Далее А. В. Венков переходит к собственно роману "Тихий Дон". Это могло бы открыть нам легкий путь предъявления автору ряда претензий относительно превратного понимания и некорректного цитирования трудов рецензента... Но, во – первых, наличная литература "шолоховского вопроса" не столь обширна, и заинтересованный читатель в силах сверить изложение В. А. Венкова с оригиналом... А во – вторых, значительность собственного вклада Венкова в решение проблемы авторства позволяет не обращать внимания на мелочи.

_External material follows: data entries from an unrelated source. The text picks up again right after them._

-- ==== Sys2Proof/Laws/State.lean ====
section
/-! SUPPORT. What the shared updates of the state leave alone, field by field, and what a changed kernel reads as. -/

namespace Sys2Proof.Machine

/-! ## `State.modKern` changes `kerns` alone -/

@[simp] theorem State.modKern_issue (s : State) (k : Nat) (f : Kern → Kern) : (s.modKern k f).issue = s.issue := rfl
@[simp] theorem State.modKern_cores (s : State) (k : Nat) (f : Kern → Kern) : (s.modKern k f).cores = s.cores := rfl
@[simp] theorem State.modKern_doms (s : State) (k : Nat) (f : Kern → Kern) : (s.modKern k f).doms = s.doms := rfl
@[simp] theorem State.modKern_sites (s : State) (k : Nat) (f : Kern → Kern) : (s.modKern k f).sites = s.sites := rfl
@[simp] theorem State.modKern_launches (s : State) (k : Nat) (f : Kern → Kern) : (s.modKern k f).launches = s.launches := rfl
@[simp] theorem State.modKern_queues (s : State) (k : Nat) (f : Kern → Kern) : (s.modKern k f).queues = s.queues := rfl
@[simp] theorem State.modKern_ctxs (s : State) (k : Nat) (f : Kern → Kern) : (s.modKern k f).ctxs = s.ctxs := rfl
@[simp] theorem State.modKern_objs (s : State) (k : Nat) (f : Kern → Kern) : (s.modKern k f).objs = s.objs := rfl
@[simp] theorem State.modKern_pans (s : State) (k : Nat) (f : Kern → Kern) : (s.modKern k f).pans = s.pans := rfl
@[simp] theorem State.modKern_mem (s : State) (k : Nat) (f : Kern → Kern) : (s.modKern k f).mem = s.mem := rfl
@[simp] theorem State.modKern_marks (s : State) (k : Nat) (f : Kern → Kern) : (s.modKern k f).marks = s.marks := rfl
@[simp] theorem State.modKern_ue (s : State) (k : Nat) (f : Kern → Kern) : (s.modKern k f).ue = s.ue := rfl
@[simp] theorem State.modKern_ce (s : State) (k : Nat) (f : Kern → Kern) : (s.modKern k f).ce = s.ce := rfl
@[simp] theorem State.modKern_encTag (s : State) (k : Nat) (f : Kern → Kern) : (s.modKern k f).encTag = s.encTag := rfl
@[simp] theorem State.modKern_lines (s : State) (k : Nat) (f : Kern → Kern) : (s.modKern k f).lines = s.lines := rfl
@[simp] theorem State.modKern_ingress (s : State) (k : Nat) (f : Kern → Kern) : (s.modKern k f).ingress = s.ingress := rfl
@[simp] theorem State.modKern_tlb (s : State) (k : Nat) (f : Kern → Kern) : (s.modKern k f).tlb = s.tlb := rfl
@[simp] theorem State.modKern_emiss (s : State) (k : Nat) (f : Kern → Kern) : (s.modKern k f).emiss = s.emiss := rfl
@[simp] theorem State.modKern_rfaults (s : State) (k : Nat) (f : Kern → Kern) : (s.modKern k f).rfaults = s.rfaults := rfl
@[simp] theorem State.modKern_ufaults (s : State) (k : Nat) (f : Kern → Kern) : (s.modKern k f).ufaults = s.ufaults := rfl
@[simp] theorem State.modKern_fills (s : State) (k : Nat) (f : Kern → Kern) : (s.modKern k f).fills = s.fills := rfl
@[simp] theorem State.modKern_links (s : State) (k : Nat) (f : Kern → Kern) : (s.modKern k f).links = s.links := rfl
@[simp] theorem State.modKern_recvs (s : State) (k : Nat) (f : Kern → Kern) : (s.modKern k f).recvs = s.recvs := rfl
@[simp] theorem State.modKern_keyPos (s : State) (k : Nat) (f : Kern → Kern) : (s.modKern k f).keyPos = s.keyPos := rfl
@[simp] theorem State.modKern_hub (s : State) (k : Nat) (f : Kern → Kern) : (s.modKern k f).hub = s.hub := rfl
@[simp] theorem State.modKern_reqs (s : State) (k : Nat) (f : Kern → Kern) : (s.modKern k f).reqs = s.reqs := rfl
@[simp] theorem State.modKern_putsHeld (s : State) (k : Nat) (f : Kern → Kern) : (s.modKern k f).putsHeld = s.putsHeld := rfl
@[simp] theorem State.modKern_hostIn (s : State) (k : Nat) (f : Kern → Kern) : (s.modKern k f).hostIn = s.hostIn := rfl
@[simp] theorem State.modKern_mgmtIn (s : State) (k : Nat) (f : Kern → Kern) : (s.modKern k f).mgmtIn = s.mgmtIn := rfl
@[simp] theorem State.modKern_soft (s : State) (k : Nat) (f : Kern → Kern) : (s.modKern k f).soft = s.soft := rfl
@[simp] theorem State.modKern_out (s : State) (k : Nat) (f : Kern → Kern) : (s.modKern k f).out = s.out := rfl
@[simp] theorem State.modKern_script (s : State) (k : Nat) (f : Kern → Kern) : (s.modKern k f).script = s.script := rfl
@[simp] theorem State.modKern_choices (s : State) (k : Nat) (f : Kern → Kern) : (s.modKern k f).choices = s.choices := rfl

Дав монографии подзаголовок "Источниковая база и проблема авторства", Венков, тем самым, вступает в необъявленную полемику с А. Г. и С. Э. Макаровыми, сводящими понятие "источник" к простому перенесению текстов из одной книги в другую (в их случае – в "Тихий Дон" [6]). Венков же совершенно справедливо понимает под "источниковой базой" тот комплекс документальных и иных свидетельств, которые автор романа подверг переработке. Тем не менее значительную часть монографии Венков посвящает наблюдениям чисто филологического плана. И наблюдения эти такого свойства, что становится ясно – до сегодняшнего дня роман оставался непрочитанным.

А чем иным можно объяснить, что, талдыча десятки лет об эпическом характере донской эпопеи, ни один из бесчисленных шолоховедов не удосужился сравнить роман с единственным бесспорным европейским эпосом – гомеровским?.. А Венков сравнил (с. 480 – 482) и обнаружил в тексте прямые отражения "Илиады"!

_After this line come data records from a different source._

theorem test_hyp_PoisonOperations :
    HypA (.ptest (op 3 5 0 1)) (op 3 5 0 1) (inSlot 1 (.ptest (op 3 5 0 1)) setRegs) ⟨9, true, true⟩
    ∧ HypA (.porig (op 3 5 0 1)) (op 3 5 0 1) (inSlot 1 (.porig (op 3 5 0 1)) setRegs) ⟨9, true, true⟩
    ∧ (HypA (.pchk (op 0 5 0 1)) (op 0 5 0 1) (inSlot 1 (.pchk (op 0 5 0 1)) setRegs) ⟨9, true, true⟩
      ∧ poisonUnder 1 ⟨9, true, true⟩ = some 9)
    ∧ (HypA (.pchk (op 0 4 0 1)) (op 0 4 0 1) (inSlot 1 (.pchk (op 0 4 0 1)) setRegs) (SVal.plain 7)
      ∧ poisonUnder 1 (SVal.plain 7) = none)
    ∧ HypAB (.psan (op 3 5 6 1)) (op 3 5 6 1) (inSlot 1 (.psan (op 3 5 6 1)) setRegs) ⟨9, true, true⟩ (SVal.plain 9)
    ∧ HypAB (.psan (op 3 4 6 1)) (op 3 4 6 1) (inSlot 1 (.psan (op 3 4 6 1)) setRegs) (SVal.plain 7) (SVal.plain 9)
    ∧ Hyp2 (.chkeq (op 0 4 4 1)) (op 0 4 4 1) (inSlot 1 (.chkeq (op 0 4 4 1)) setRegs) (SVal.plain 7) (SVal.plain 7)
    ∧ (Hyp2 (.chkeq (op 0 4 6 1)) (op 0 4 6 1) (inSlot 1 (.chkeq (op 0 4 6 1)) setRegs) (SVal.plain 7) (SVal.plain 9)
      ∧ (inSlot 1 (.chkeq (op 0 4 6 1)) setRegs).cur.resil = false ∧ (inSlot 1 (.psan (op 3 5 6 1)) setRegs).cur.seg = none) :=
  ⟨hypA_of (by decide +kernel), hypA_of (by decide +kernel), ⟨hypA_of (by decide +kernel), by decide⟩,
    ⟨hypA_of (by decide +kernel), by decide⟩, hypAB_of (by decide +kernel), hypAB_of (by decide +kernel),
    hyp2_of (by decide +kernel), hyp2_of (by decide +kernel), by decide +kernel, by decide +kernel⟩

theorem test_hyp_SystemRegisterReads :
    let o := op 0b0100011 0 0 0x19
    let s := inSlot 2 (.mfs o)
    Runs (.mfs o) o s s ∧ s.soft = [] ∧ s.cur.placed :=
  ⟨runs_of (by decide +kernel), by decide +kernel, by unfold Kern.placed; decide +kernel⟩

/-- Scalar registers of bank sb: sb4 is 8, sb5 poison, sb6 is 2^49. -/
def sbRegs : Kern → Kern := withRegs [(36, Reg.ofWord 8), (37, Reg.tagged true 9), (38, Reg.ofWord 0x2_0000_0000_0000)]

theorem test_hyp_SystemRegisterWrites :
    (∀ m ∈ [0x09, 0x0C, 0x10, 0x11, 0x12, 0x13],
      runsIs (.mts (op 0 0x24 0 m)) (op 0 0x24 0 m) (inSlot 2 (.mts (op 0 0x24 0 m)) sbRegs) (inSlot 2 (.mts (op 0 0x24 0 m)) sbRegs) = true)
    ∧ HypA (.mts (op 0 0x24 0 0x11)) (op 0 0x24 0 0x11) (inSlot 2 (.mts (op 0 0x24 0 0x11)) sbRegs) (SVal.plain 8)
    ∧ HypA (.mts (op 0 0x24 0 0x00)) (op 0 0x24 0 0x00) (inSlot 2 (.mts (op 0 0x24 0 0x00)) sbRegs) (SVal.plain 8)
    ∧ HypA (.mts (op 0 0x25 0 0x13)) (op 0 0x25 0 0x13) (inSlot 2 (.mts (op 0 0x25 0 0x13)) sbRegs) ⟨9, true, true⟩ :=
  ⟨by decide +kernel, hypA_of (by decide +kernel), hypA_of (by decide +kernel), hypA_of (by decide +kernel)⟩

theorem test_hyp_PortAccessesIssue :
    (HypAB (.mld (op 0b0100011 0x24 0xF0 1)) (op 0b0100011 0x24 0xF0 1) (inSlot 2 (.mld (op 0b0100011 0x24 0xF0 1)) sbRegs)
      (SVal.plain 8) SVal.zero ∧ addrOk (op 0b0100011 0x24 0xF0 1) 8)
    ∧ HypAB (.mst (op 0 0x24 0x24 0x41)) (op 0 0x24 0x24 0x41) (inSlot 2 (.mst (op 0 0x24 0x24 0x41)) sbRegs) (SVal.plain 8) (SVal.plain 8)
    ∧ poisonUnder 3 (SVal.plain 8) = none
    ∧ (HypA (.amo (op 0b0100011 0x24 0x24 0xA1)) (op 0b0100011 0x24 0x24 0xA1) (inSlot 2 (.amo (op 0b0100011 0x24 0x24 0xA1)) sbRegs)
        (SVal.plain 8)
      ∧ Reads (readDest (op 0b0100011 0x24 0x24 0xA1) true) (inSlot 2 (.amo (op 0b0100011 0x24 0x24 0xA1)) sbRegs) SVal.zero
          (inSlot 2 (.amo (op 0b0100011 0x24 0x24 0xA1)) sbRegs))
    ∧ Hyp2 (.red (op 0 0x24 0x24 1)) (op 0 0x24 0x24 1) (inSlot 2 (.red (op 0 0x24 0x24 1)) sbRegs) (SVal.plain 8) (SVal.plain 8) :=
  ⟨⟨hypAB_of (by decide +kernel), by unfold addrOk; decide⟩, hypAB_of (by decide +kernel), by decide,
    ⟨hypA_of (by decide +kernel), reads_of (by decide +kernel)⟩, hyp2_of (by decide +kernel)⟩

theorem test_hyp_AddressChecks :
    HypAB (.mld (op 0b0100011 0x25 0xF0 1)) (op 0b0100011 0x25 0xF0 1) (inSlot 2 (.mld (op 0b0100011 0x25 0xF0 1)) sbRegs)
      ⟨9, true, true⟩ SVal.zero
    ∧ (HypAB (.mld (op 0b0100011 0x26 0xF0 1)) (op 0b0100011 0x26 0xF0 1) (inSlot 2 (.mld (op 0b0100011 0x26 0xF0 1)) sbRegs)
      (SVal.plain 0x2_0000_0000_0000) SVal.zero ∧ ¬ addrOk (op 0b0100011 0x26 0xF0 1) 0x2_0000_0000_0000)
    ∧ HypAB (.mst (op 0 0x25 0x24 1)) (op 0 0x25 0x24 1) (inSlot 2 (.mst (op 0 0x25 0x24 1)) sbRegs) ⟨9, true, true⟩ (SVal.plain 8)
    ∧ HypAB (.mst (op 0 0x26 0x24 1)) (op 0 0x26 0x24 1) (inSlot 2 (.mst (op 0 0x26 0x24 1)) sbRegs) (SVal.plain 0x2_0000_0000_0000)
        (SVal.plain 8)
    ∧ Hyp2 (.amo (op 0b0100011 0x25 0x24 1)) (op 0b0100011 0x25 0x24 1) (inSlot 2 (.amo (op 0b0100011 0x25 0x24 1)) sbRegs)
        ⟨9, true, true⟩ (SVal.plain 8)
    ∧ Hyp2 (.amo (op 0b0100011 0x26 0x24 1)) (op 0b0100011 0x26 0x24 1) (inSlot 2 (.amo (op 0b0100011 0x26 0x24 1)) sbRegs)
        (SVal.plain 0x2_0000_0000_0000) (SVal.plain 8) :=
  ⟨hypAB_of (by decide +kernel), ⟨hypAB_of (by decide +kernel), by unfold addrOk; decide⟩, hypAB_of (by decide +kernel),
    hypAB_of (by decide +kernel), hyp2_of (by decide +kernel), hyp2_of (by decide +kernel)⟩

/-! ## The C slot -/

/-- sa4 is 7, sa5 poison, sa6 is 1; the return stack holds 5. -/
def cRegs (k : Kern) : Kern :=
  { withRegs [(4, Reg.ofWord 7), (5, Reg.tagged true 9), (6, Reg.ofWord 1)] k with ctl := { k.ctl with rstack := [5] } }

/-- The kernel runs a handler. -/
def inHandler (k : Kern) : Kern := { k with ctl := { k.ctl with handler := true } }

/-- The kernel runs a loop of the bundles 0 to 9. -/
def inLoop (k : Kern) : Kern := { k with ctl := { k.ctl with lc0 := ⟨true, false, 2, 9, 5, 0, 77, false, false⟩ } }

theorem flowOk_of {s : State} (h : (match s.flowTarget with | none => true | some a => isAllotted s.cur.res.is a) = true) : FlowOk s := by
  intro a ha
  simpa [ha] using h

theorem mayTransfer_of {k : Kern} (h : (k.ctl.handler || (!k.ctl.lc0.active && !k.ctl.lc1.active)) = true) : k.mayTransfer := by
  simpa [Kern.mayTransfer] using h

/-- A transfer with register operand sa4. -/
def opTr : Op := op 0 4 0 0

theorem test_hyp_TransfersSetTheNextBundle :
    (∀ i ∈ [Instr.br opTr, .jmp opTr, .call opTr, .callr opTr], runsIs i opTr (inSlot 0 i cRegs) (inSlot 0 i cRegs) = true)
    ∧ HypA (.br opTr) opTr (inSlot 0 (.br opTr) cRegs) (SVal.plain 7)
    ∧ namesBundle 7 ∧ (inSlot 0 (.call opTr) cRegs).cur.mayTransfer ∧ (inSlot 0 (.call opTr) cRegs).cur.ctl.rstack.length < 16
    ∧ FlowOk ((inSlot 0 (.br opTr) cRegs).decide fun i => { i with target := some 7 })
    ∧ Runs (.ret (op 0 0 0 0)) (op 0 0 0 0) (inSlot 0 (.ret (op 0 0 0 0)) cRegs) (inSlot 0 (.ret (op 0 0 0 0)) cRegs)
    ∧ (inSlot 0 (.ret (op 0 0 0 0)) cRegs).cur.ctl.rstack = [5]
    ∧ (HypA (.bswp (op 0 0x90 0 1)) (op 0 0x90 0 1) (inSlot 0 (.bswp (op 0 0x90 0 1)) cRegs [0x3C0]) (SVal.plain 0x3C0)
      ∧ FlowOk ((inSlot 0 (.bswp (op 0 0x90 0 1)) cRegs [0x3C0]).decide fun i => { i with target := some 0x3C0 })
      ∧ (inSlot 0 (.bswp (op 0 0x90 0 1)) cRegs [0x3C0]).cur.halfClosed 1 = false)
    ∧ (Runs (.nop (op 0 0 0 0)) (op 0 0 0 0) (inSlot 0 (.nop (op 0 0 0 0))) (inSlot 0 (.nop (op 0 0 0 0)))
      ∧ FlowOk (inSlot 0 (.nop (op 0 0 0 0)))) :=
  ⟨by decide +kernel, hypA_of (by decide +kernel), by unfold namesBundle; decide, mayTransfer_of (by decide +kernel), by decide +kernel,
    flowOk_of (by decide +kernel), runs_of (by decide +kernel), by decide +kernel,
    ⟨hypA_of (by decide +kernel), flowOk_of (by decide +kernel), by decide +kernel⟩,
    runs_of (by decide +kernel), flowOk_of (by decide +kernel)⟩

theorem test_hyp_TransferFailuresTrap :
    HypA (.br (op 0 5 0 0)) (op 0 5 0 0) (inSlot 0 (.br (op 0 5 0 0)) cRegs) ⟨9, true, true⟩
    ∧ HypA (.jmp (op 0 0x90 0 0)) (op 0 0x90 0 0) (inSlot 0 (.jmp (op 0 0x90 0 0)) id [0x800]) (SVal.plain 0x800) ∧ ¬ namesBundle 0x800
    ∧ (HypA (.br opTr) opTr (inSlot 0 (.br opTr) fun k => inLoop (cRegs k)) (SVal.plain 7)
      ∧ ¬ (inSlot 0 (.br opTr) fun k => inLoop (cRegs k)).cur.mayTransfer)
    ∧ HypA (.call opTr) opTr (inSlot 0 (.call opTr) fun k =>
        { withRegs [(4, Reg.ofWord 7)] k with ctl := { k.ctl with rstack := List.replicate 16 5 } }) (SVal.plain 7)
    ∧ (Runs (.ret (op 0 0 0 0)) (op 0 0 0 0) (inSlot 0 (.ret (op 0 0 0 0))) (inSlot 0 (.ret (op 0 0 0 0)))
      ∧ (inSlot 0 (.ret (op 0 0 0 0))).cur.ctl.rstack = []) :=
  ⟨hypA_of (by decide +kernel), hypA_of (by decide +kernel), by unfold namesBundle; decide,
    ⟨hypA_of (by decide +kernel), by unfold Kern.mayTransfer; decide +kernel⟩, hypA_of (by decide +kernel),
    runs_of (by decide +kernel), by decide +kernel⟩

/-- A BSWP in H0 to the absolute bundle v. -/
def bswpTo (v : Nat) (f : Kern → Kern := id) : State := inSlot 0 (.bswp (op 0 0x90 0 1)) f [v]

theorem test_hyp_HalfSwapFailuresTrap :
    (HypA (.bswp (op 0 0x90 0 1)) (op 0 0x90 0 1) (bswpTo 0x3BF) (SVal.plain 0x3BF) ∧ ¬ otherHalf (bswpTo 0x3BF).issue.addr 0x3BF)
    ∧ (let s := bswpTo 0x3C0 fun k => { k with ctl := { k.ctl with stale1 := true } }
      HypA (.bswp (op 0 0x90 0 1)) (op 0 0x90 0 1) s (SVal.plain 0x3C0) ∧ otherHalf s.issue.addr 0x3C0 ∧ s.cur.halfClosed 1 = true)
    ∧ (let s := bswpTo 0x3C0 inLoop
      HypA (.bswp (op 0 0x90 0 1)) (op 0 0x90 0 1) s (SVal.plain 0x3C0) ∧ s.cur.halfClosed 1 = false ∧ ¬ s.cur.mayTransfer)
    ∧ (let s := inSlot 0 (.halt (op 0 0 0 0)) inHandler
      Runs (.halt (op 0 0 0 0)) (op 0 0 0 0) s s ∧ s.cur.ctl.handler = true)
    ∧ (let s := inSlot 0 (.rft (op 0 0 0 0))
      Runs (.rft (op 0 0 0 0)) (op 0 0 0 0) s s ∧ s.cur.ctl.handler = false) :=
  ⟨⟨hypA_of (by decide +kernel), by unfold otherHalf; decide +kernel⟩,
    ⟨hypA_of (by decide +kernel), by unfold otherHalf; decide +kernel, by decide +kernel⟩,
    ⟨hypA_of (by decide +kernel), by decide +kernel, by unfold Kern.mayTransfer; decide +kernel⟩,
    ⟨runs_of (by decide +kernel), by decide +kernel⟩, runs_of (by decide +kernel), by decide +kernel⟩

/-- The flow check fails: a NOP in the last bundle of H0 of an allotment of one half. -/
theorem test_hyp_FlowCheck :
    let s := (State.reset.withStandIn.modKern 0 fun k =>
      { k with ctl := { k.ctl with pc := 0x3BF }, res := { k.res with is := 1 } }).place
      (bundleOf 0 ((encode (.nop (op 0 0 0 0))).getD 0) [])
    Runs (.nop (op 0 0 0 0)) (op 0 0 0 0) s s ∧ s.flowTarget = some 0x3C0 ∧ isAllotted s.cur.res.is 0x3C0 = false :=
  ⟨runs_of (by decide +kernel), by decide +kernel, by decide +kernel⟩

И как могло получиться, что, бесконечно твердя о народно – фольклорных истоках шолоховского гения, никто не потрудился уяснить функцию тех именно фрагментов романа, фольклорный характер которых несомненен, – казачьих песен?! [7] А Венков это сделал и показал, что песни вставлены в роман не для колорита – они определяют мотивную структуру тех глав, в которые их поместил автор (с. 35 – 42).

Останавливает А. В. Венков свое внимание и еще на одном способе организации текста – символическом ("... пятно колесной мази на белой фуражке Степана, когда Томилин сообщает ему об измене жены; потрясен Степан, раздавлен известием, и" полураздавленная, издыхающая пиявка "карабкается ему на сапог (ч. 1, гл. XIX); Аксинья жалуется Григорию на Степана:" Бьет каждый день!.. Кровь высасывает!.. "(ч. 1, гл. XVI)"... – и пр.). Дело даже не в количестве примеров (их, кстати, достаточно), а в том, что А. В. Венкову удалось показать главное: символизация – это тотальный структурный принцип романа. В этой связи позволю себе сделать два частных замечания.

Венков пишет (с. 43): "Бунчук ведет агитацию среди казаков, направленных на Петроград, убивает есаула Калмыкова, и здесь же сцена:" Солдат обнимал женщину, притягивал ее к себе, что – то шептал, а она, упираясь ему в грудь руками, откидывала голову, бормотала захлебывающимся голосом: "Не верю! Не верю", – и приглушенно, молодо смеялась "(ч. 4, гл. XVII)".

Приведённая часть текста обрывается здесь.